Problem description ▸
Below are entries. Copy exactly the lines running from the line that holds "f => [useD f 2]" to the line that holds "15, useB f 1, useD f 1]", with both ends included.

Source records
-- ==== Sys2Proof/Machine/Operands.lean ====
section
/-! DEFINITION. Operand forms: which registers an instruction reads and writes, resolution of indexed operands (R67 to
R70), values read and results written (R85 to R89, R117, R148, R176). -/

namespace Sys2Proof.Machine

/-! ### Index registers (R65, R67) -/

def xMode (x : Word) : Nat := (x.extractLsb' 28 2).toNat
def xStep (x : Word) : Int := (x.extractLsb' 24 4).toInt
def xIdx (x : Word) : Nat := (x.extractLsb' 16 8).toNat
def xBound (x : Word) : Nat := (x.extractLsb' 8 8).toNat
def xBase (x : Word) : Nat := (x.extractLsb' 0 8).toNat
def xSetIdx (x : Word) (i : Nat) : Word := (x &&& 0xFF00FFFF) ||| (BitVec.ofNat 32 (i % 256) <<< 16)

/-- BASE + i of R67, after any wrap; 0 when BOUND is 0. -/
def xRes (x : Word) (off : Nat) : Nat :=
  if xBound x = 0 then 0
  else xBase x + (if xMode x = 1 then (xIdx x + off) % xBound x else xIdx x + off)

/-- Resolution of an indexed operand of `w` registers in a lane (R67). -/
def resolveIdx (x : Word) (off w n : Nat) : Except (BitVec 6) Nat :=
  if 2 ≤ xMode x then .error Cause.illop
  else if xBound x = 0 then .error Cause.xbound
  else
    let r := xRes x off
    if xBase x + xBound x < r + w then .error Cause.xbound
    else if w = 2 ∧ r % 2 = 1 then .error Cause.xbound
    else if n < r + w then .error Cause.regbound
    else .ok r

/-- The post-increment of an index register (R68 step 5). -/
def xAdvance (x : Word) : Word :=
  let i : Int := xIdx x + xStep x
  if xMode x = 0 then xSetIdx x (i % 256).toNat
  else if xBound x = 0 then x else xSetIdx x (i % (xBound x : Int)).toNat

/-! ### Uses -/

/-- One operand of an instruction in a lane: position (0 OPA, 1 OPB, 2 OPD), registers it names, read, written. -/
structure Use where
  slot : Nat
  op   : Operand
  regs : Nat
  rd   : Bool
  wr   : Bool
  deriving DecidableEq, Repr

def useA (f : Insn) (n : Nat) : Use := ⟨0, f.opa, n, true, false⟩
def useB (f : Insn) (n : Nat) : Use := ⟨1, f.opb, n, true, false⟩
def useD (f : Insn) (n : Nat) : Use := ⟨2, f.opd, n, false, true⟩
def readD (f : Insn) (n : Nat) : Use := ⟨2, f.opd, n, true, false⟩
def bothD (f : Insn) (n : Nat) : Use := ⟨2, f.opd, n, true, true⟩

/-- Registers of an operand of a type: 2 for a 64-bit type. -/
def typeRegs (t : Nat) : Nat := if t = 2 ∨ t = 3 then 2 else 1
/-- Registers of the MOD type. -/
def modRegs (f : Insn) : Nat := typeRegs (Forms.ty f.mod)
/-- Registers of a size code (R180). -/
def sizeRegs (f : Insn) : Nat := if Forms.low3 f.mod = 5 then 2 else if Forms.low3 f.mod = 6 then 4 else 1
/-- Registers of an atomic operand (R190). -/
def atomRegs (f : Insn) : Nat := if Forms.qualOf f.opa = 2 then 2 else 1
/-- Columns of ACCRD and ACCWR (R222). -/
def accCols (f : Insn) : Nat := 8 * 2 ^ Forms.low2 f.mod
/-- Bytes of an MMA activation element (R217). -/
def mmaBytes (f : Insn) : Nat := if Forms.mid2 f.mod = 2 then 2 else 1

/-- Operands of an instruction in a lane, in the order OPA, OPB, OPD of R68. Only LXCH depends on the lane (R142). The
registers that a lane instruction reads are those of its source lanes (R141), checked with the read. -/
def usesOf (i : Instr) (lane : Nat) : List Use :=
  match i with
  | .mov f => [useA f (modRegs f), useD f (modRegs f)]
  | .movl f => [useD f (modRegs f)]
  | .sel f | .iadd f | .isub f | .imul f | .imulh f | .imin f | .imax f | .and f | .or f | .xor f | .andn f =>
    [useA f (modRegs f), useB f (modRegs f), useD f (modRegs f)]
  | .imad f | .isad f => [useA f (modRegs f), useB f (modRegs f), bothD f (modRegs f)]
  | .iabs f | .ineg f | .not f | .brev f => [useA f (modRegs f), useD f (modRegs f)]
  | .shl f | .shr f | .sar f | .rotl f => [useA f (modRegs f), useB f 1, useD f (modRegs f)]
  | .bfx f => [useA f 1, useB f 1, useD f 1]
  | .bfi f | .bmix f | .idot4 f | .ffma f | .bfma2 f => [useA f 1, useB f 1, bothD f 1]
  | .popc f | .clz f => [useA f (modRegs f), useD f 1]
  | .icmp f | .par f => [useA f (modRegs f), useB f (modRegs f), useD f 1]
  | .lea f => [useA f 2, useB f 1, useD f 2]
  | .bpick f => [useA f 2, useB f 1, useD f 1]
  | .fadd f | .fsub f | .fmul f | .fmin f | .fmax f | .fcmp f | .fscalb f | .badd2 f | .bmul2 f | .fclass f =>
    [useA f 1, useB f 1, useD f 1]
  | .frcp f | .frsq f | .fsqrt f | .fexp2 f | .flog2 f | .ftanh f | .frnd f => [useA f 1, useD f 1]
  | .cvt f => [useA f (typeRegs ((Forms.immNat f.opb).getD 0)), useD f (modRegs f)]
  | .plop f | .poll f => [useA f 1, useB f 1, useD f 1]
  | .lxch f =>
    if lane.testBit (Forms.low3 f.mod) then [⟨0, f.opa, modRegs f, false, true⟩] else [⟨1, f.opb, modRegs f, false, true⟩]
  | .lshf f | .lbcast f | .rdlane f => [⟨0, f.opa, modRegs f, false, false⟩, useB f 1, useD f (modRegs f)]
  | .lred f => [useA f 1, useD f 1]
  | .xset f | .xget f | .xadv f => [useA f 1, useD f 1]
  | .brx f | .ret f | .trap f | .wrsys f => [useA f 1]
  | .call f => [useA f 1, useD f 1]
  | .spawn f => [useA f 14, useB f 1]
  | .barinit f | .barwait f => [useA f 1, useB f 1]
  | .bararr f | .bartest f | .waitf f => [useA f 1, useB f 1, useD f 1]
  | .mbxputRsv f | .mbxgetTake f => [useA f 1, useD f 1]
  | .mbxputPub f | .mbxgetRel f | .quota f => [useA f 1, useB f 1]
  | .rdsys f => [useD f 1]
  | .clock f => [useD f 2]
  | .cancel f | .vdrop f => [useA f 2]
  | .enq f | .pref f => [useA f 2, useB f 1]
  | .replay f => [useA f (if f.mod = 0 then 2 else 1), useB f 1]
  | .ld f => [useA f 2, useB f 1, useD f (sizeRegs f)]
  | .st f => [useA f 2, useB f 1, readD f (sizeRegs f)]
  | .ldl f => [useA f 1, useB f 1, useD f (sizeRegs f)]
  | .stl f => [useA f 1, useB f 1, readD f (sizeRegs f)]
  | .ldgl f => [useA f 2, useB f 1, readD f 1]
  | .atom f => [useA f 2, useB f (atomRegs f), if Forms.low3 f.mod = 7 then bothD f (atomRegs f) else useD f (atomRegs f)]
  | .atoml f => [useA f 1, useB f (atomRegs f), if Forms.low3 f.mod = 7 then bothD f (atomRegs f) else useD f (atomRegs f)]
  | .red f => [useA f 2, useB f (atomRegs f)]
  | .mcst f => [useA f 2, useB f 1, readD f (sizeRegs f)]
  | .redst f => [useA f 2, useB f 1, readD f (atomRegs f)]
  | .vdup f => [useA f 2, useB f 1, useD f 2]
  | .vnarrow f => [useA f 2, useB f 2]
  | .vqry f => [useA f 2, useD f (if f.mod = 2 then 1 else 2)]
  | .wload f => [useA f 2]
  | .mma f =>
    [useA f (if Forms.hi2 f.mod = 0 then (if Forms.w2 f.mod = 0 then 32 * mmaBytes f else 1) else 2),
     useB f (if Forms.w2 f.mod = 0 then 1 else 3), useD f 1]
  | .accz f => [useD f 1]
  | .accrd f => [useA f 1, useB f 1, useD f (accCols f)]
  | .accwr f => [useA f (accCols f), useB f 1, useD f 1]
  | .accdr f => [useA f 1, useB f 2, if f.mod.getLsbD 2 then useD f 1 else readD f 1]
  | .accld f => [useA f 2, useD f 1]
  | .rowmax f => [useA f 1, useB f 1, if f.mod.getLsbD 2 then bothD f 1 else useD f 1]
  | .rowexp f => [useA f 1, useB f 3, useD f 1]
  | .rowsc f => [useA f 1, useB f (if Forms.low2 f.mod = 2 then 3 else 1), useD f 1]
  | .place f => [useA f 1, useB f 1, useD f 1]
  | .tld f => [useA f 1, useB f 2, useD f 1]
  | .tst f => [useA f 1, useB f 2, readD f 1]
  | .tdset f => [useA f 1, useD f 1]
  | .tdget f => [useA f 1, useB f 1]
  | .locof f => [useA f 1, useB f 2, useD f 2]
  | .optaw f => [useA f 15, useB f 1, useD f 1]
  | .statst f => [useA f 2, useB f 1, readD f 3]
  | .statld f => [useA f 2, useB f 1, useD f 4]
  | .lscale f => [useA f 2, useB f 1, useD f 1]
  | .cpkick f => [useA f 2]
  | .chainBind f | .chainUnbind f => [useA f 1]
  | _ => []

/-! ### Source lanes (R75, R141) -/

/-- The source operand of a lane instruction. -/
def laneSrc (f : Insn) : Use := ⟨0, f.opa, modRegs f, true, false⟩
/-- Another lane of a thread's home group. -/
def sibling (th : Thread) (lane : Nat) : Tid := { th.tid with lane }

/-- The register a lane names in LXCH (R142). -/
def lxchOwn (f : Insn) (lane : Nat) : Use :=
  if lane.testBit (Forms.low3 f.mod) then ⟨0, f.opa, modRegs f, true, true⟩ else ⟨1, f.opb, modRegs f, true, true⟩

/-- LSHF (R143): the source lane, or the lane itself beyond either end. -/
def lshfSource (dir n l : Nat) : Nat :=
  match dir with
  | 0 => if n ≤ l then l - n else l
  | 1 => if l + n < 128 then l + n else l
  | 2 => (l + 128 - n) % 128
  | _ => (l + n) % 128

/-- The source lane RDLANE names (R146). -/
def rdlaneSource (th : Thread) (sel : Nat) : Tid := { block := th.tid.block, group := sel / 128 % 8, lane := sel % 128 }

/-- Collective forms (R209, R142, R201). -/
def isCollective (i : Instr) : Bool :=
  match i.word? with
  | some (opc, f) => match Forms.formOf opc with
    | some F => F.coll f.mod
    | none => false
  | none => false

/-- Does the instruction name a uniform operand? -/
def usesUniform (f : Insn) : Bool :=
  let u : Operand → Bool := fun o => match o with
    | .uni _ _ => true
    | _ => false
  u f.opd || u f.opa || u f.opb

/-- Needs convergence (R279). -/
def needsConvergence (i : Instr) (f : Insn) : Bool :=
  isCollective i || usesUniform f || (match i with
    | .quota _ | .tdset _ | .tdget _ => true
    | _ => false)

/-- Needs privilege (R98, R169, R174). -/
def needsPrivilege (i : Instr) : Bool :=
  match i with
  | .replay _ => true
  | .rdsys f => decide (0x40 ≤ f.mod.toNat)
  | _ => false

/-! ### Resolution -/

/-- Is the operand indexed? -/
def isIdx : Operand → Bool
  | .idx .. => true
  | _ => false

/-- Resolves one operand of a thread: the vector register it names, or the cause of its fault (R44, R45, R67). -/
def State.resolve (s : State) (th : Thread) (u : Use) : Except (BitVec 6) Nat :=
  let g := s.group? th.tid.block th.tid.group
  let n := (g.map (·.alloc)).getD 0
  match u.op with
  | .vec r _ _ =>
    if u.regs = 2 ∧ r.toNat % 2 = 1 then .error Cause.illop
    else if n < r.toNat + u.regs then .error Cause.regbound else .ok r.toNat
  | .idx off j _ _ _ => resolveIdx (s.xreg th j.toNat) off.toNat u.regs n
  | .uni r _ =>
    if u.regs = 2 ∧ r.toNat % 2 = 1 then .error Cause.illop
    else if 24 < r.toNat + u.regs then .error Cause.regbound else .ok r.toNat
  | .tile t => if ((s.block? th.tid.block).map (·.tiles)).getD 0 ≤ t.toNat then .error Cause.regbound else .ok t.toNat
  | .acc a => if ((s.block? th.tid.block).map (·.regions)).getD 0 ≤ a.toNat then .error Cause.regbound else .ok a.toNat
  | _ => .ok 0

/-- The register an operand names in a lane, once its checks have passed. -/
def State.regNo (s : State) (th : Thread) (o : Operand) : Nat :=
  match o with
  | .vec r _ _ => r.toNat
  | .idx off j _ _ _ => xRes (s.xreg th j.toNat) off.toNat
  | .uni r _ => r.toNat
  | .tile t => t.toNat
  | .acc a => a.toNat
  | .pred n _ => n.toNat
  | .xreg j _ => j.toNat
  | _ => 0

/-- The TRAPINFO word of R69 in one lane. -/
def State.boundInfo (s : State) (th : Thread) (u : Use) (hit : Bool) : Word :=
  let h := (if hit then 1 else 0) * 2 ^ 27 + (if u.regs = 2 then 1 else 0) * 2 ^ 26
  match u.op with
  | .idx off j _ _ _ =>
    let x := s.xreg th j.toNat
    BitVec.ofNat 32 (u.slot * 2 ^ 30 + j.toNat * 2 ^ 28 + h + xIdx x * 2 ^ 18 + off.toNat * 2 ^ 10 + xRes x off.toNat % 1024)
  | .vec r _ _ => BitVec.ofNat 32 (u.slot * 2 ^ 30 + h + r.toNat)
  | o => BitVec.ofNat 32 (u.slot * 2 ^ 30 + h + s.regNo th o)

/-- Rank of a cause at step 5 of R83: ILLOP, then XBOUND, then REGBOUND (R68). -/
def boundRank (c : BitVec 6) : Nat := if c = Cause.illop then 0 else if c = Cause.xbound then 1 else 2

/-- The faults of one operand position over the active lanes: position and cause. -/
def State.boundFaults (s : State) (act : List Thread) (uses : Nat → List Use) : List (Nat × BitVec 6) :=
  act.flatMap fun th => (uses th.tid.lane).filterMap fun u => match s.resolve th u with
    | .error c => some (u.slot, c)
    | .ok _ => none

Reply ▸
  | .clock f => [useD f 2]
  | .cancel f | .vdrop f => [useA f 2]
  | .enq f | .pref f => [useA f 2, useB f 1]
  | .replay f => [useA f (if f.mod = 0 then 2 else 1), useB f 1]
  | .ld f => [useA f 2, useB f 1, useD f (sizeRegs f)]
  | .st f => [useA f 2, useB f 1, readD f (sizeRegs f)]
  | .ldl f => [useA f 1, useB f 1, useD f (sizeRegs f)]
  | .stl f => [useA f 1, useB f 1, readD f (sizeRegs f)]
  | .ldgl f => [useA f 2, useB f 1, readD f 1]
  | .atom f => [useA f 2, useB f (atomRegs f), if Forms.low3 f.mod = 7 then bothD f (atomRegs f) else useD f (atomRegs f)]
  | .atoml f => [useA f 1, useB f (atomRegs f), if Forms.low3 f.mod = 7 then bothD f (atomRegs f) else useD f (atomRegs f)]
  | .red f => [useA f 2, useB f (atomRegs f)]
  | .mcst f => [useA f 2, useB f 1, readD f (sizeRegs f)]
  | .redst f => [useA f 2, useB f 1, readD f (atomRegs f)]
  | .vdup f => [useA f 2, useB f 1, useD f 2]
  | .vnarrow f => [useA f 2, useB f 2]
  | .vqry f => [useA f 2, useD f (if f.mod = 2 then 1 else 2)]
  | .wload f => [useA f 2]
  | .mma f =>
    [useA f (if Forms.hi2 f.mod = 0 then (if Forms.w2 f.mod = 0 then 32 * mmaBytes f else 1) else 2),
     useB f (if Forms.w2 f.mod = 0 then 1 else 3), useD f 1]
  | .accz f => [useD f 1]
  | .accrd f => [useA f 1, useB f 1, useD f (accCols f)]
  | .accwr f => [useA f (accCols f), useB f 1, useD f 1]
  | .accdr f => [useA f 1, useB f 2, if f.mod.getLsbD 2 then useD f 1 else readD f 1]
  | .accld f => [useA f 2, useD f 1]
  | .rowmax f => [useA f 1, useB f 1, if f.mod.getLsbD 2 then bothD f 1 else useD f 1]
  | .rowexp f => [useA f 1, useB f 3, useD f 1]
  | .rowsc f => [useA f 1, useB f (if Forms.low2 f.mod = 2 then 3 else 1), useD f 1]
  | .place f => [useA f 1, useB f 1, useD f 1]
  | .tld f => [useA f 1, useB f 2, useD f 1]
  | .tst f => [useA f 1, useB f 2, readD f 1]
  | .tdset f => [useA f 1, useD f 1]
  | .tdget f => [useA f 1, useB f 1]
  | .locof f => [useA f 1, useB f 2, useD f 2]
  | .optaw f => [useA f 15, useB f 1, useD f 1]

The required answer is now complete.